@[simp] theorem setBoot_pending (b : Boot) (s : State) : (setBoot b s).pending = s.pending := rfl
@[simp] theorem setBoot_now (b : Boot) (s : State) : (setBoot b s).now = s.now := rfl
@[simp] theorem setBoot_freeIndex (b : Boot) (s : State) : (setBoot b s).freeIndex = s.freeIndex := rfl
@[simp] theorem setBoot_phase (b : Boot) (s : State) : (setBoot b s).phase = s.phase := rfl
@[simp] theorem setBoot_boot (b : Boot) (s : State) : (setBoot b s).boot = s.boot := rfl
@[simp] theorem setBoot_regs (b : Boot) (s : State) : (setBoot b s).regs = s.regs := rfl
@[simp] theorem setBoot_snaps (b : Boot) (s : State) : (setBoot b s).snaps = s.snaps := rfl
@[simp] theorem setBoot_snapCtl (b : Boot) (s : State) : (setBoot b s).snapCtl = s.snapCtl := rfl
@[simp] theorem setBoot_doors (b : Boot) (s : State) : (setBoot b s).doors = s.doors := rfl
@[simp] theorem setBoot_queues (b : Boot) (s : State) : (setBoot b s).queues = s.queues := rfl
@[simp] theorem setBoot_txn (b : Boot) (s : State) : (setBoot b s).txn = s.txn := rfl
@[simp] theorem setBoot_mem (b : Boot) (s : State) : (setBoot b s).mem = s.mem := rfl
@[simp] theorem setBoot_host (b : Boot) (s : State) : (setBoot b s).host = s.host := rfl
@[simp] theorem setBoot_power (b : Boot) (s : State) : (setBoot b s).power = s.power := rfl
@[simp] theorem setBoot_bootUnit (b : Boot) (s : State) : (setBoot b s).bootUnit = b := rfl
@[simp] theorem setBoot_rtc (b : Boot) (s : State) : (setBoot b s).rtc = s.rtc := rfl
@[simp] theorem setBoot_clocks (b : Boot) (s : State) : (setBoot b s).clocks = s.clocks := rfl
@[simp] theorem setBoot_fld (b : Boot) (s : State) : (setBoot b s).fld = s.fld := rfl
@[simp] theorem setBoot_frx (b : Boot) (s : State) : (setBoot b s).frx = s.frx := rfl
@[simp] theorem setBoot_nfc (b : Boot) (s : State) : (setBoot b s).nfc = s.nfc := rfl
@[simp] theorem setBoot_card (b : Boot) (s : State) : (setBoot b s).card = s.card := rfl
@[simp] theorem setBoot_bcast (b : Boot) (s : State) : (setBoot b s).bcast = s.bcast := rfl
@[simp] theorem setBoot_twin (b : Boot) (s : State) : (setBoot b s).twin = s.twin := rfl
@[simp] theorem setBoot_cascade (b : Boot) (s : State) : (setBoot b s).cascade = s.cascade := rfl
@[simp] theorem setBoot_cipher (b : Boot) (s : State) : (setBoot b s).cipher = s.cipher := rfl
@[simp] theorem setBoot_ident (b : Boot) (s : State) : (setBoot b s).ident = s.ident := rfl
@[simp] theorem setBoot_decoder (b : Boot) (s : State) : (setBoot b s).decoder = s.decoder := rfl
@[simp] theorem setBoot_radio (b : Boot) (s : State) : (setBoot b s).radio = s.radio := rfl
@[simp] theorem setBoot_link (b : Boot) (s : State) : (setBoot b s).link = s.link := rfl
@[simp] theorem setBoot_masons (b : Boot) (s : State) : (setBoot b s).masons = s.masons := rfl
@[simp] theorem setBoot_port (b : Boot) (s : State) : (setBoot b s).port = s.port := rfl
@[simp] theorem setBoot_timers (b : Boot) (s : State) : (setBoot b s).timers = s.timers := rfl
@[simp] theorem setBoot_checks (b : Boot) (s : State) : (setBoot b s).checks = s.checks := rfl
@[simp] theorem setBoot_nvl (b : Boot) (s : State) : (setBoot b s).nvl = s.nvl := rfl
@[simp] theorem setBoot_telemPrev (b : Boot) (s : State) : (setBoot b s).telemPrev = s.telemPrev := rfl
@[simp] theorem setBoot_work (b : Boot) (s : State) : (setBoot b s).work = s.work := rfl

@[simp] theorem setNvl_pending (n : NvlUnit) (s : State) : (setNvl n s).pending = s.pending := rfl
@[simp] theorem setNvl_now (n : NvlUnit) (s : State) : (setNvl n s).now = s.now := rfl
@[simp] theorem setNvl_freeIndex (n : NvlUnit) (s : State) : (setNvl n s).freeIndex = s.freeIndex := rfl
@[simp] theorem setNvl_phase (n : NvlUnit) (s : State) : (setNvl n s).phase = s.phase := rfl
@[simp] theorem setNvl_boot (n : NvlUnit) (s : State) : (setNvl n s).boot = s.boot := rfl
@[simp] theorem setNvl_regs (n : NvlUnit) (s : State) : (setNvl n s).regs = s.regs := rfl
@[simp] theorem setNvl_snaps (n : NvlUnit) (s : State) : (setNvl n s).snaps = s.snaps := rfl
@[simp] theorem setNvl_snapCtl (n : NvlUnit) (s : State) : (setNvl n s).snapCtl = s.snapCtl := rfl
@[simp] theorem setNvl_doors (n : NvlUnit) (s : State) : (setNvl n s).doors = s.doors := rfl
@[simp] theorem setNvl_queues (n : NvlUnit) (s : State) : (setNvl n s).queues = s.queues := rfl
@[simp] theorem setNvl_txn (n : NvlUnit) (s : State) : (setNvl n s).txn = s.txn := rfl
@[simp] theorem setNvl_mem (n : NvlUnit) (s : State) : (setNvl n s).mem = s.mem := rfl
@[simp] theorem setNvl_host (n : NvlUnit) (s : State) : (setNvl n s).host = s.host := rfl
@[simp] theorem setNvl_power (n : NvlUnit) (s : State) : (setNvl n s).power = s.power := rfl
@[simp] theorem setNvl_bootUnit (n : NvlUnit) (s : State) : (setNvl n s).bootUnit = s.bootUnit := rfl
@[simp] theorem setNvl_rtc (n : NvlUnit) (s : State) : (setNvl n s).rtc = s.rtc := rfl
@[simp] theorem setNvl_clocks (n : NvlUnit) (s : State) : (setNvl n s).clocks = s.clocks := rfl
@[simp] theorem setNvl_fld (n : NvlUnit) (s : State) : (setNvl n s).fld = s.fld := rfl
@[simp] theorem setNvl_frx (n : NvlUnit) (s : State) : (setNvl n s).frx = s.frx := rfl
@[simp] theorem setNvl_nfc (n : NvlUnit) (s : State) : (setNvl n s).nfc = s.nfc := rfl
@[simp] theorem setNvl_card (n : NvlUnit) (s : State) : (setNvl n s).card = s.card := rfl
@[simp] theorem setNvl_bcast (n : NvlUnit) (s : State) : (setNvl n s).bcast = s.bcast := rfl
@[simp] theorem setNvl_twin (n : NvlUnit) (s : State) : (setNvl n s).twin = s.twin := rfl
@[simp] theorem setNvl_cascade (n : NvlUnit) (s : State) : (setNvl n s).cascade = s.cascade := rfl
@[simp] theorem setNvl_cipher (n : NvlUnit) (s : State) : (setNvl n s).cipher = s.cipher := rfl
@[simp] theorem setNvl_ident (n : NvlUnit) (s : State) : (setNvl n s).ident = s.ident := rfl
@[simp] theorem setNvl_decoder (n : NvlUnit) (s : State) : (setNvl n s).decoder = s.decoder := rfl
@[simp] theorem setNvl_radio (n : NvlUnit) (s : State) : (setNvl n s).radio = s.radio := rfl
@[simp] theorem setNvl_link (n : NvlUnit) (s : State) : (setNvl n s).link = s.link := rfl
@[simp] theorem setNvl_masons (n : NvlUnit) (s : State) : (setNvl n s).masons = s.masons := rfl
@[simp] theorem setNvl_port (n : NvlUnit) (s : State) : (setNvl n s).port = s.port := rfl
@[simp] theorem setNvl_timers (n : NvlUnit) (s : State) : (setNvl n s).timers = s.timers := rfl
@[simp] theorem setNvl_checks (n : NvlUnit) (s : State) : (setNvl n s).checks = s.checks := rfl
@[simp] theorem setNvl_nvl (n : NvlUnit) (s : State) : (setNvl n s).nvl = n := rfl
@[simp] theorem setNvl_telemPrev (n : NvlUnit) (s : State) : (setNvl n s).telemPrev = s.telemPrev := rfl
@[simp] theorem setNvl_work (n : NvlUnit) (s : State) : (setNvl n s).work = s.work := rfl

- YOUR GOAL
With the line holding "b s).host = s.host := rfl" as the first and the line holding "b s).rtc = s.rtc := rfl" as the last, set down that range of the entries above exactly, and nothing else.

- RESPONSE
@[simp] theorem setBoot_host (b : Boot) (s : State) : (setBoot b s).host = s.host := rfl
@[simp] theorem setBoot_power (b : Boot) (s : State) : (setBoot b s).power = s.power := rfl
@[simp] theorem setBoot_bootUnit (b : Boot) (s : State) : (setBoot b s).bootUnit = b := rfl
@[simp] theorem setBoot_rtc (b : Boot) (s : State) : (setBoot b s).rtc = s.rtc := rfl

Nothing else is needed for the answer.